Stored data entries:
---------------

/-- The domains that PERST# reaches, by AUTONOMOUS in the option bytes in force (R482). -/
def Dev.perstReach (d : Dev) : Nat := if bitAt (d.rst.inForce.getD 11 0) 0 then 0x40 else 0x7A

/-- Whether a source is asserted now. -/
def Dev.asserted (d : Dev) (s : ResetSource) : Bool := bitAt (d.fld Reg.rstSrcActive F.rstSrcActive_sources) s.bit

/-- Sets or clears a source in RST_SRC_ACTIVE. -/
def Dev.setActive (d : Dev) (s : ResetSource) (on : Bool) : Dev :=
  let v := d.fld Reg.rstSrcActive F.rstSrcActive_sources
  let rest := v - (if bitAt v s.bit then 2 ^ s.bit else 0)
  d.setFld Reg.rstSrcActive F.rstSrcActive_sources (if on then rest + 2 ^ s.bit else rest)

/-- Records a source in RST_CAUSE. -/
def Dev.cause (d : Dev) (s : ResetSource) : Dev :=
  d.setFld Reg.rstCause F.rstCause_sources (d.fld Reg.rstCause F.rstCause_sources ||| 2 ^ s.bit)

/-- The union of the reaches of the sources asserted now. -/
def Dev.reach (d : Dev) : Nat :=
  let r (s : ResetSource) (m : Nat) : Nat := if d.asserted s then m else 0
  r .por 0x7F ||| r .supply 0x7F ||| r .thermal allButAo ||| r .resetN allButAo ||| r .clockFault allButAo ||| r .perst d.rst.reach

/-- Whether a domain is in CLOCK_FAULT (R485). -/
def Dev.clockFaulted (d : Dev) (k : Nat) : Bool := bitAt (d.fld Reg.rstStatus F.rstStatus_clockFault) k

/-- Whether everything but its clock lets a domain be released (R484, R485): no source reaches it, and every earlier domain is out of
reset or in CLOCK_FAULT; a fault of TIME or MEM keeps NET and MEDIA in reset, and lets HIF go. -/
def Dev.releasable (d : Dev) (k : Nat) : Bool :=
  let broken := d.clockFaulted 2 || d.clockFaulted 3
  let media (k : Nat) : Bool := k = 4 || k = 5
  decide (k < 7) && d.inReset k && !d.clockFaulted k && !bitAt d.reach k && !(media k && broken) &&
    (List.range k).all fun e => !d.inReset e || d.clockFaulted e || (media e && broken)

/-- Shows RST_PENDING_CLK: the domains that wait for their clock alone. -/
def Dev.showPending (d : Dev) : Dev :=
  d.setFld Reg.rstPendingClk F.rstPendingClk_domains (sumBy (fun k => bit (d.releasable k) * 2 ^ k) (List.range 7))

/-! ## Option bytes shown in other blocks (R491, R493) -/

/-- The effective thresholds of R499 with their offsets. -/
def thermLimit (opt : List Nat) (i : Nat) : Nat :=
  let o := signed 8 (opt.getD (16 + i) 0)
  (([95, 100, 105, 115].getD i 0 : Nat) + (if -15 ≤ o ∧ o ≤ 0 then o else 0) : Int).toNat

/-- Shows what the option bytes in force decide in registers of other blocks. -/
def Dev.showOptions (d : Dev) : Dev :=
  let o := d.rst.inForce
  if o.isEmpty then d
  else
    let t := Reg.thmLimits
    let d := ((d.setFld t F.thmLimits_warn (thermLimit o 0)).setFld t F.thmLimits_throttle (thermLimit o 1)).setFld t
      F.thmLimits_critical (thermLimit o 2)
    let d := d.setFld t F.thmLimits_shutdown (thermLimit o 3)
    let d := d.setFld Reg.secStatus F.secStatus_lifecycle (max (min 2 (o.getD 12 0)) d.rst.lifecycle)
    let d := d.setFld Reg.secFw F.secFw_fwFloor (max (leAt o 14 2) d.rst.fwFloor)
    let d := d.setFld Reg.memTrainCtl F.memTrainCtl_policy (bit (bitAt (o.getD 11 0) 2))
    (List.range 64).foldl (fun d l => d.setFld (Reg.laneCtl l) F.laneCtl_useSnap (bit (bitAt (o.getD 11 0) 1))) d

/-! ## What a domain loses (R483, R487) -/

/-- The registers of a block return to their reset values, those of its functions too. -/
def Dev.clearBlock (d : Dev) (b : Nat) : Dev :=
  let d := d.clearRegs (b * 0x100000) ((b + 1) * 0x100000)
  { d with fnRegs := d.fnRegs.filter fun p => p.1 % 2 ^ 32 / 0x100000 ≠ b
           latch := d.latch.filter fun p => p.1 / 0x100000 ≠ b }

/-- The domain that carries out an opcode. DEDUCED from the blocks of R481 (notes/assumptions/54.md). -/
def opcodeDomain (op : Nat) : Nat :=
  if op = 0xF0 then 6 else if op = 0x70 then 2 else if op = 0xF2 then 0 else if op = 0x64 ∨ op = 0x65 then 4
  else if 0x60 ≤ op ∧ op < 0x70 then 1 else 5

/-- The descriptors that a domain's objects hold. -/
def Dev.heldDescs (d : Dev) (k : Nat) : List Desc :=
  match k with
  | 1 => (d.sec.order.map (·.desc)).toList ++ d.sec.suspends.map (·.1)
  | 4 => d.egs.control.flatMap fun p => p.2.filterMap (·.2.1)
  | 5 =>
    (d.enc.flatMap fun p => (p.2.map fun x => x.posts ++ x.hdrNext ++ x.force.map (·.desc)).getD []) ++
      (d.dec.flatMap fun p => (p.2.map (·.resync)).getD []) ++
      (d.cmp.progs.flatMap fun p => (p.2.map fun x => x.posts.map (·.desc) ++ x.moves).getD []) ++
      d.rpl.feeds.map (·.1) ++ d.rst.fwLoad.toList
  | _ => []

/-- Descriptors in flight for a domain complete ABORT_ISOLATED (R483). -/
def Dev.abortFor (d : Dev) (k : Nat) : Dev :=
  let hit (x : Desc) : Bool := opcodeDomain x.opcode = k
  let gone := (d.hif.due ++ d.hif.staged).filter hit ++ d.heldDescs k
  let d := d.onHif fun h => { h with due := h.due.filter fun x => !hit x, staged := h.staged.filter fun x => !hit x }
  let d := gone.foldl (fun d x => d.finish x 0x20 []) d
  (d.hif.standing.filter fun s => hit s.desc).foldl (fun d s => d.endStanding s 0x20 []) d

/-- HIF with every context (R118, R483). -/
def Dev.resetHif (d : Dev) : Dev :=
  let d := (List.range 17).foldl (fun d c => d.resetContext c) d
  let d := d.onHif fun h => { h with numVfs := 0, reads := [], ringReads := [], writes := [], ringWrites := [], absent := [], pcie := [] }
  let d := ((d.clearBlock 0x14).clearBlock 0xF).clearBlock 0
  let d := (List.range 17).foldl (fun d c => d.hostLost c) { d with chk := [], staged := [] }
  (List.range 17).foldl Dev.showCrew (d.setFld Reg.rstStatus F.rstStatus_configReady 0)

/-- MEDIA: every object, Cox, the counters, the replay side, and the firmware controllers. -/
def Dev.resetMedia (d : Dev) : Dev :=
  let d := d.abortFor 5
  let d := [0x3, 0x4, 0x5, 0x6, 0x7, 0x12, 0x13].foldl Dev.clearBlock d
  let z := Dev.reset
  let d := { d with cox := z.cox, enc := [], pools := [], dec := [], cmp := {}, aud := {}, pmu := {}, rpl := {} }
  { d with rst := { d.rst with fwLoad := none, image := none } }.setFw 0

/-- NET: lanes, ports, traffic and paths. -/
def Dev.resetNet (d : Dev) : Dev :=
  let d := d.abortFor 4
  let d := [0x8, 0x9, 0xA, 0xB].foldl Dev.clearBlock d
  { d with lan := {}, egs := {}, pth := {} }

/-- MEM, the reads that wait there first. -/
def Dev.resetMem (d : Dev) : Dev := { ((List.range 128).foldl Dev.cutReads d).clearBlock 0xD with hbm := {} }

/-- TIME: the local clock, the Stroke, the commit queue and the tables' banks. What THM counts in Strokes counts from the new 0. DEDUCED
(notes/assumptions/51.md). -/
def Dev.resetTime (d : Dev) : Dev :=
  let d := d.abortFor 2
  let d := match d.sec.order with
    | some o => if 3 ≤ o.stage then d.dropOrder.finish o.desc 0x20 [] else d
    | none => d
  let d := d.clearBlock 2
  { d.clearBlock 0xC with tim := {}, stk := Dev.reset.stk, thm := { d.thm with updated := [], changed := 0, resumes := 0 } }

/-- The registers of SEC that outlive its reset: the pins and TAMPER, which AO latches, what the option bytes and counters decide,
orders applied since POR, the audit backlog, which waits on die, policies, and the identity. -/
def secKept (a : Nat) : Word :=
  if a = Reg.secStatus then
    BitVec.ofNat 32 (F.secStatus_lifecycle.mask ||| F.secStatus_tamper.mask ||| F.secStatus_zeroizePin.mask ||| F.secStatus_tamperPin.mask)
  else if a = Reg.secOrderStatus then BitVec.ofNat 32 F.secOrderStatus_applied.mask
  else if a = Reg.secAuditStatus ∨ a = Reg.secAuditNext ∨ a = Reg.secFw then 0xFFFFFFFF
  else if (Reg.secDevUid 0 ≤ a ∧ a ≤ Reg.secDevUid 3) ∨ (Reg.secCrewPolicy 0 ≤ a ∧ a ≤ Reg.secCrewPolicy 16) then 0xFFFFFFFF
  else 0

/-- Every order is dropped from the commit queue. -/
def Dev.dropOrders (d : Dev) : Dev :=
  { d with stk := { d.stk with queue := d.stk.queue.filter (·.order.isNone), accepted := d.stk.accepted.filter (·.order.isNone) } }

---------------

• [Task goal] Go back to the data above and please quote exactly, and only, the lines from the line with "else if a = Reg.secOrderStatus" through its last line.

• [Solution for this exercise]
  else if a = Reg.secOrderStatus then BitVec.ofNat 32 F.secOrderStatus_applied.mask
  else if a = Reg.secAuditStatus ∨ a = Reg.secAuditNext ∨ a = Reg.secFw then 0xFFFFFFFF
  else if (Reg.secDevUid 0 ≤ a ∧ a ≤ Reg.secDevUid 3) ∨ (Reg.secCrewPolicy 0 ≤ a ∧ a ≤ Reg.secCrewPolicy 16) then 0xFFFFFFFF
  else 0

/-- Every order is dropped from the commit queue. -/
def Dev.dropOrders (d : Dev) : Dev :=
  { d with stk := { d.stk with queue := d.stk.queue.filter (·.order.isNone), accepted := d.stk.accepted.filter (·.order.isNone) } }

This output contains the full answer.